Die Angestellten der Schweizer Luxusuhren-Produktion zittern um ihre Jobs. Alleine 8'000 Menschen – vor allem Grenzgänger – arbeiten im Vallée de Joux im Jura in der Uhrenindustrie.
«Ich sehe nur ein Drittel der Parkplätze besetzt. Sonst sind sie voller Autos», sagt der pensionierte Uhrenmechaniker Erwin Lämmler vor einem Produktionsstandort in Le Brassus.
«Luxusuhren – das läuft immer, aber nicht mehr so wie bisher. In den nächsten zwei bis drei Jahren geht die Produktion zurück».
Lämmler kennt die bewegten Zeiten der Schweizer Uhrenindustrie. Er hat 40 Jahre lang im Vallée de Joux gearbeitet.
Die Krise wird wohl noch andauern. Die weltweiten Uhrenexporte brachen im ersten Halbjahr 2020 wegen der Corona-Krise um 36 Prozent ein. Die Bank Vontobel prognostiziert erst für nächstes Jahr eine Erholung.
Im Vallée de Joux produzieren die grossen Luxusuhren-Hersteller ihre Uhren: Patek Philippe, Breguet, Audemars Piguet, Blancpain, Jaeger le Coultre und Vacheron Constantin.
«Haben Sie Angst, Ihren Job zu verlieren?», fragt «ECO» zwei Angestellte. «Ja, vermutlich wie alle», sagt ein Lehrlingsausbildner. Er sei aber zuversichtlich. Sein Arbeitgeber habe in früheren Krisen keine Entlassungen ausgesprochen.
«Es gibt nicht viele Bestellungen», sagt eine Uhrenmechanikerin. «Die, die aus den Ferien zurückkommen, wissen nicht, ob es wieder mehr zu tun gibt. Sie fürchten, dass es noch schlimmer wird.»
Luxusuhren-Firmen: Reichen die Reserven?
Kein Verständnis für Entlassungen hat die Gewerkschaft Unia im Vallée de Joux. «Wir fordern von den Unternehmen, dass sie niemanden entlassen wegen dieser Covidkrise, denn wir wissen: Sie haben die finanziellen Mittel, um diese Krise zu bewältigen», sagt Camille Golay, Gewerkschaftssekretärin der Unia im Waadtländer Jura.
François Henry Bennahmias, Chef des Luxusuhren-Herstellers Audemars Piguet, verspricht: «Wir werden niemanden entlassen». Er befürchtet vielmehr, dass Zulieferer betroffen sein werden, weil die Hersteller nicht mehr bei ihnen bestellen.
«Das ist eine grosse Gefahr für die Uhrenindustrie. Denn Marken brauchen Volumen, um erfolgreich zu sein, und deshalb müssen auch die Zulieferer am Leben bleiben», sagt Bennahmias.
Dubois Dépraz ist ein solcher Zulieferer von Uhrenteilen im Vallée de Joux. Dessen Chef wollte dazu vor der Kamera keine Stellung nehmen. Am Telefon sagt er aber zu «ECO», die Industrie sei noch nie so getroffen worden wie jetzt.

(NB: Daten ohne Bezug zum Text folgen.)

-- ==== Sys2Proof/Tests/Slice0.lean ====
section
/-! SUPPORT. Tests. Every expected value is the spec's: "2.4" and the like cite the section of 95_test_vectors.md, W1 to W9 its worked
examples of the source, V-I1 and the like its vectors, and a decoded word is put together by hand from the codes of 30_encoding.md
R85, R87 and R88. A theorem named witness_X shows states and operands that meet the hypotheses of Obligations.X, clause by clause. -/

namespace Sys2Proof.Tests

open Sys2Proof Sys2Proof.Machine

/-! ## Helpers -/

/-- An outcome of the model. -/
abbrev Out := Host.Outcome State Fault Refusal

/-- A view of the next state, if there is one. -/
def seen {α : Type} (f : State → α) : Out → Option α
  | .next s => some (f s)
  | .fault _ => none
  | .refused _ => none

/-- The fault, if it is one. -/
def faultOf : Out → Option Fault
  | .next _ => none
  | .fault f => some f
  | .refused _ => none

/-- Is there a next state? -/
def completes (o : Out) : Bool := (seen (fun _ => ()) o).isSome

theorem next_of_completes {o : Out} (h : completes o = true) : ∃ t, o = .next t := by
  cases o with
  | next t => exact ⟨t, rfl⟩
  | fault _ => exact absurd h Bool.false_ne_true
  | refused _ => exact absurd h Bool.false_ne_true

theorem next_of_seen {α : Type} {f : State → α} {v : α} {o : Out} (h : seen f o = some v) : ∃ t, o = .next t ∧ f t = v := by
  cases o with
  | next t => exact ⟨t, rfl, Option.some.inj h⟩
  | fault _ => cases h
  | refused _ => cases h

/-- The reset state with `b` in B, `a` in A and `e` in EX. -/
def ab (b a e : Word) : State := { State.reset with regs := { Regs.zero with a := a, b := b }, ex := e }

/-- The reset state with Words stored, each an address and a value. -/
def withWords (s : State) (l : List (Word × Word)) : State :=
  { s with mem := l.foldl (fun m w => m.setWord w.1 w.2) s.mem }

/-- The reset state with Words stored, `sp`, and `pc` 0x0010. -/
def stackState (sp : Word) (l : List (Word × Word)) : State :=
  withWords { State.reset with sp := sp, pc := 0x0010 } l

/-- One row of the tables of 2.4: `b`, `a` and EX before, `b` and EX after, for a basic operation on B and A. -/
def row (i : Instr) (r : Word × Word × Word × Word × Word) : Bool :=
  decide (seen (fun t => (t.regs.b, t.ex)) (exec i (ab r.1 r.2.1 r.2.2.1)) = some (r.2.2.2.1, r.2.2.2.2))

/-- One row of the table of 2.6: `b`, `a`, and whether the next instruction is skipped. -/
def condRow (i : Instr) (r : Word × Word × Bool) : Bool :=
  decide (seen (fun t => (t.skipping, t.regs.a, t.regs.b)) (exec i (ab r.1 r.2.1 0)) = some (r.2.2, r.2.1, r.1))

/-- Device 0 of W7. -/
def device0 : Device := { id := 0x12345678, manufacturer := 0x9abcdef0, version := 0x0102 }

/-- A queue of `n` messages. -/
def fullQueue (n : Nat) : List Word := List.replicate n 0x0005

/-! ## Well-formed instructions (30_encoding.md R85) -/

theorem test_wf_refuses_inlined_b : (Instr.set (.short 3) (.reg .a)).wf = false := by decide
theorem test_wf_refuses_inlined_b_conditional : (Instr.ifu (.short 0) (.short 0)).wf = false := by decide
theorem test_wf_accepts_inlined_a : (Instr.set (.reg .a) (.short 31)).wf = true := by decide
theorem test_wf_accepts_literal_b : (Instr.add (.lit 5) (.short 0)).wf = true := by decide
theorem test_wf_accepts_special : (Instr.hwi (.short 3)).wf = true := by decide

/-! ## Decoding: one word for every instruction, written from 30_encoding.md R85, R87, R88 -/

/-- The decoder reads exactly `i` off `ws`, and the encoder writes `ws`. -/
def reads (ws : List Word) (i : Instr) : Bool := decide (decode ws = .ok (i, []) ∧ encode i = ws)

/-- 2.1. -/
theorem test_decode_set : reads [0x7c01, 0x0030] (.set (.reg .a) (.lit 0x0030)) = true := by decide
/-- 2.1. -/
theorem test_decode_add : reads [0x7a22, 0x2000, 0x0010] (.add (.indOff .b 0x0010) (.abs 0x2000)) = true := by decide
/-- 2.1. -/
theorem test_decode_sub : reads [0x8b63] (.sub .sp (.short 2)) = true := by decide
/-- 2.4. -/
theorem test_decode_mul : reads [0x93a4] (.mul .ex (.short 4)) = true := by decide
/-- W2. -/
theorem test_decode_mli : reads [0x0025] (.mli (.reg .b) (.reg .a)) = true := by decide
/-- 2.4. -/
theorem test_decode_div : reads [0x0006] (.div (.reg .a) (.reg .a)) = true := by decide
/-- W2. -/
theorem test_decode_dvi : reads [0x8c27] (.dvi (.reg .b) (.short 3)) = true := by decide
/-- 2.4. -/
theorem test_decode_mod : reads [0x93a8] (.mod .ex (.short 4)) = true := by decide
/-- W2. -/
theorem test_decode_mdi : reads [0x7c29, 0xfff1] (.mdi (.reg .b) (.lit 0xfff1)) = true := by decide
/-- R85, R87. -/
theorem test_decode_and : reads [0b001011_00010_01010] (.and (.reg .c) (.ind .x)) = true := by decide
/-- R85, R87. -/
theorem test_decode_bor : reads [0b011010_10111_01011, 0x0002, 0x1234] (.bor (.indOff .j 0x1234) (.pick 0x0002)) = true := by decide
/-- 2.4. -/
theorem test_decode_xor : reads [0x000c] (.xor (.reg .a) (.reg .a)) = true := by decide
/-- R85, R87. -/
theorem test_decode_shr : reads [0b000101_00100_01101] (.shr (.reg .y) (.reg .z)) = true := by decide
/-- R85, R87. -/
theorem test_decode_asr : reads [0b111111_11110_01110, 0x8000] (.asr (.abs 0x8000) (.short 31)) = true := by decide
/-- R85, R87. -/
theorem test_decode_shl : reads [0b011101_01110_01111] (.shl (.ind .i) .ex) = true := by decide
/-- R85, R87. -/
theorem test_decode_ifb : reads [0b011100_00011_10000] (.ifb (.reg .x) .pc) = true := by decide
/-- R85, R87. -/
theorem test_decode_ifc : reads [0b000111_11001_10001] (.ifc .peek (.reg .j)) = true := by decide
/-- W4. -/
theorem test_decode_ife : reads [0x8812] (.ife (.reg .a) (.short 2)) = true := by decide
/-- P5. -/
theorem test_decode_ifn : reads [0x7cd3, 0x0033] (.ifn (.reg .i) (.lit 0x0033)) = true := by decide
/-- 2.1. -/
theorem test_decode_ifg : reads [0x7f54, 0x8000, 0x0003] (.ifg (.pick 0x0003) (.lit 0x8000)) = true := by decide
/-- R85, R87. -/
theorem test_decode_ifa : reads [0b001101_00001_10101] (.ifa (.reg .b) (.ind .z)) = true := by decide
/-- R85, R87. -/
theorem test_decode_ifl : reads [0b011000_11000_10110] (.ifl .stack .stack) = true := by decide
/-- R85, R87. -/
theorem test_decode_ifu : reads [0b010000_11111_10111, 0xffff, 0x0001] (.ifu (.lit 0x0001) (.indOff .a 0xffff)) = true := by decide
/-- P6. -/
theorem test_decode_adx : reads [0x849a] (.adx (.reg .y) (.short 1)) = true := by decide
/-- P6. -/
theorem test_decode_sbx : reads [0x849b] (.sbx (.reg .y) (.short 1)) = true := by decide
/-- 2.5. -/
theorem test_decode_sti : reads [0x3dde] (.sti (.ind .i) (.ind .j)) = true := by decide
/-- 2.1. -/
theorem test_decode_std : reads [0x39ff] (.std (.ind .j) (.ind .i)) = true := by decide
/-- 2.1. -/
theorem test_decode_jsr : reads [0x7c20, 0x1000] (.jsr (.lit 0x1000)) = true := by decide
/-- W5. -/
theorem test_decode_int : reads [0x7d00, 0x002a] (.int (.lit 0x002a)) = true := by decide
/-- 2.1. -/
theorem test_decode_iag : reads [0x0120] (.iag (.reg .a)) = true := by decide
/-- 2.1. -/
theorem test_decode_ias : reads [0x7940, 0x0040] (.ias (.abs 0x0040)) = true := by decide
/-- 2.1. -/
theorem test_decode_rfi : reads [0x4160, 0x0001] (.rfi (.indOff .a 0x0001)) = true := by decide
/-- 2.1. -/
theorem test_decode_iaq : reads [0x8580] (.iaq (.short 1)) = true := by decide
/-- 2.1. -/
theorem test_decode_hwn : reads [0x1e00] (.hwn (.reg .j)) = true := by decide
/-- 2.1. -/
theorem test_decode_hwq : reads [0x0620] (.hwq (.reg .b)) = true := by decide
/-- 2.1. -/
theorem test_decode_hwi : reads [0x8e40] (.hwi (.short 3)) = true := by decide

/-- 2.1: the unsupported words, every one rejected, and 0x0020, which is JSR A. -/
theorem test_decode_rejects :
    ([0x0000, 0x0018, 0x0019, 0x001c, 0x001d, 0x0040, 0x00e0, 0x01a0, 0x0260, 0x03e0].all fun w : Word =>
      spellsNoInstruction w && !(decode [w]).isOk) = true ∧ reads [0x0020] (.jsr (.reg .a)) = true := by decide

Kleineren geht das Geld schneller aus
Von einem Jobbabbau könnten im Herbst vor allem kleinere Hersteller, Zulieferer und Uhrenhändler betroffen sein.

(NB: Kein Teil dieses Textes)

-- ==== Sys2Proof/Safety.lean ====
section
/-! DEFINITION. What counts as a good state, in the terms claims use: the invariants of spec 10_state R22 and R25 and those
the lifecycle of spec 60_exceptions R270, R280 and 70_reset_and_hazards R310 gives. -/

namespace Sys2Proof.Machine

/-! ### Which commands write what -/

/-- The field commands with a destination register, and that register (spec 41_field R131 to R141). -/
def fieldDest : Instr → Option RegIx
  | .fnew rd _ _ => some rd
  | .fadd rd _ _ => some rd
  | .fsub rd _ _ => some rd
  | .fmul rd _ _ => some rd
  | .fdiv rd _ _ => some rd
  | .finv rd _ => some rd
  | .fpow rd _ _ _ => some rd
  | .fscale rd _ _ => some rd
  | _ => none

/-- The commands with a point destination, and that register (spec 42_point R173 to R185). -/
def pointDest : Instr → Option PointIx
  | .pinf pd => some pd
  | .pnew pd _ _ _ => some pd
  | .pgen pd _ => some pd
  | .padd pd _ _ => some pd
  | .pmul pd _ _ => some pd
  | .pubkey pd _ => some pd
  | _ => none

/-- The commands that write raw results into operand registers, and those registers
(spec 42_point R186, 43_nonce R217, 44_ecdsa R241, R243). -/
def rawDests : Instr → List RegIx
  | .pget rdx rdy _ => [rdx, rdy]
  | .nonce rd _ _ _ => [rd]
  | .sign rdr _ _ _ rds => [rdr, rds]
  | .signd rdr _ _ rds => [rdr, rds]
  | _ => []

/-- NONCE and SIGND, the commands that run GEN_K (spec 43_nonce, introduction). -/
def runsGenK : Instr → Bool
  | .nonce _ _ _ _ => true
  | .signd _ _ _ _ => true
  | _ => false

/-- The commands that run PMUL(P, k) (spec 42_point R182, R185; 44_ecdsa R242, R243, R245). -/
def multipliesPoint : Instr → Bool
  | .pmul _ _ _ => true
  | .pubkey _ _ => true
  | .sign _ _ _ _ _ => true
  | .signd _ _ _ _ => true
  | .verify _ _ _ _ _ => true
  | _ => false

/-- The commands that write EQ (spec 10_state R39). -/
def writesEq : Instr → Bool
  | .feq _ _ => true
  | .peq _ _ => true
  | _ => false

/-- The command that writes VRES (spec 10_state R39). -/
def writesVres : Instr → Bool
  | .verify _ _ _ _ _ => true
  | _ => false

/-! ### Good states -/

/-- An element is below its modulus, which is at least 2 (spec 10_state R22). -/
def State.ElementsReduced (s : State) : Prop :=
  ∀ (i : RegIx) (m : ModIx), (s.reg i).tag = .el m → 2 ≤ s.modNat m ∧ s.valNat i < s.modNat m

/-- A point value has a valid slot and coordinates below its prime (spec 10_state R25, without the curve equation). -/
def State.PointReduced (s : State) : Point → Prop
  | .inf => True
  | .aff c x y => curveCheck s c = .ok () ∧ x.toNat < (s.curve c).p.toNat ∧ y.toNat < (s.curve c).p.toNat

/-- Every point register that holds a point holds a reduced one (spec 10_state R25, without the curve equation). -/
def State.PointsReduced (s : State) : Prop :=
  ∀ (j : PointIx) (P : Point), s.point j = some P → s.PointReduced P

/-- A point value lies on its curve (spec 10_state R25), where the modulus of its slot is prime: a composite modulus breaks
the equation (spec 41_field R145, 42_point R178; log entry 15). -/
def State.PointOnCurve (s : State) : Point → Prop
  | .inf => True
  | .aff c x y => Nat.Prime (s.curve c).p.toNat → onCurve (s.curve c) x y = true

/-- Every point register that holds a point holds one on its curve (spec 10_state R25). -/
def State.PointsOnCurve (s : State) : Prop :=
  ∀ (j : PointIx) (P : Point), s.point j = some P → s.PointOnCurve P

/-- The status record: nothing of an earlier command stands while BUSY (spec 60_exceptions R270), ERRCODE is 0 exactly when
ERR is 0 (spec 10_state R34), and no flag stands beside an error (spec 60_exceptions R280). -/
def State.StatusConsistent (s : State) : Prop :=
  (s.busy = true → s.done = false ∧ s.err = false ∧ s.vres = false ∧ s.eqFlag = false) ∧
  (s.err = true ↔ s.errcode ≠ .ok) ∧
  (s.err = true → s.vres = false ∧ s.eqFlag = false)

/-- While RST is asserted every piece of the engine's state has its reset value (spec 70_reset_and_hazards R310). -/
def State.ResetHeld (s : State) : Prop := s.rst = true → s.toReset = s

/-- The executing command runs GEN_K(z, e, q) (spec 43_nonce R217, 44_ecdsa R243). -/
def State.generates (s : State) (z e q : Nat) : Prop :=
  match decode s.latched with
  | .ok (.nonce _ rz re m) => z = s.valNat rz ∧ e = s.valNat re ∧ q = s.modNat m
  | .ok (.signd _ rz re _) => z = s.valNat rz ∧ e = s.valNat re ∧ q = Config.mod1.toNat
  | _ => False

/-- GEN_K(z, e, q) after `n` responses, all from this provider, with no candidate accepted (spec 43_nonce R216). -/
def Drbg.after (mac : Bytes → Bytes → Bytes) (kLen z e q : Nat) : Nat → Option Drbg
  | 0 => some (Drbg.begin kLen z e q)
  | n + 1 =>
    match Drbg.after mac kLen z e q n with
    | none => none
    | some g =>
      match g.advance z e q (mac g.req.key g.req.msg) with
      | .goes g' => some g'
      | .rejects g' => some g'
      | .accepts _ => none

/-- The executing command multiplies P by k; `earlier` is the product of its first multiplication in VERIFY's second
(spec 42_point R182, R185; 44_ecdsa R242, R243, R245). -/
def State.multiplies (s : State) (P : Point) (k : Nat) (earlier : Option Point) : Prop :=
  match decode s.latched with
  | .ok (.pmul _ ps rk) => s.point ps = some P ∧ k = s.valNat rk ∧ earlier = none
  | .ok (.pubkey _ re) => P = generator ∧ k = s.valNat re ∧ earlier = none
  | .ok (.sign _ _ _ rk _) => P = generator ∧ k = s.valNat rk ∧ k < Config.mod1.toNat ∧ earlier = none
  | .ok (.signd _ _ _ _) => P = generator ∧ 0 < k ∧ k < Config.mod1.toNat ∧ earlier = none
  | .ok (.verify rr rs rz rpx rpy) =>
    let n := Config.mod1.toNat
    let w := verifyW (s.valNat rs)
    (P = generator ∧ k = s.valNat rz * w % n ∧ earlier = none) ∨
      (P = .aff .s0 (s.reg rpx).val (s.reg rpy).val ∧ k = s.valNat rr * w % n ∧
        ∃ P1 : Point, earlier = some P1 ∧ pointMul s.curve generator (s.valNat rz * w % n) = .ok P1)
  | _ => False

/-- The working values belong to the executing command. In GEN_K: the order is at least 2 and they are those that some number of
responses give, with the last response not yet arrived or arrived and not yet used (spec 43_nonce R214, R216). In the loop of PMUL: the
accumulators are those that the iterations done give (spec 42_point R181). -/
def State.LoopConsistent (s : State) : Prop :=
  (∀ (beats : Nat) (g : Drbg), s.phase = .exec beats (.gen g) →
    beats = 0 ∧ ∃ (z e q n : Nat) (g' : Drbg), s.generates z e q ∧ 2 ≤ q ∧ Drbg.after Config.mac Config.kLen z e q n = some g' ∧
      (g = g' ∨ g = g'.answered Config.mac)) ∧
  (∀ (beats : Nat) (m : Mul), s.phase = .exec beats (.mul m) →
    beats = 0 ∧ m.iters ≤ bitlen m.k ∧
      ∃ P : Point, s.multiplies P m.k m.earlier ∧ Mul.loop s.curve m.iters (Mul.start P m.k m.earlier) = .ok m)

/-- The invariant of the engine that holds for every modulus. -/
structure State.Inv (s : State) : Prop where
  elements : s.ElementsReduced
  points : s.PointsReduced
  status : s.StatusConsistent
  reset : s.ResetHeld
  loop : s.LoopConsistent

/-- The invariant of the engine with the curve equation of spec 10_state R25. -/
structure State.CurveInv (s : State) : Prop where
  base : s.Inv
  onCurve : s.PointsOnCurve

end Sys2Proof.Machine
end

Das deutet Jean-Claude Biver an, langjähriger Uhrenmanager, heute Ehrenpräsident von Hublot. Er prognostiziert: «Kleine Firmen werden im Herbst bestimmt Probleme bekommen wegen der mangelnden Liquidität».
Die grossen Unternehmen haben laut Biver die Chance, sogar noch grösser zu werden, weil die Menschen auf Sicherheit, Tradition und bekannte Namen setzen.
Ob diese Rechnung aufgeht? Die Entlassungen bei Girard-Perregaux und Ulysee Nardin deuten eher in eine andere Richtung.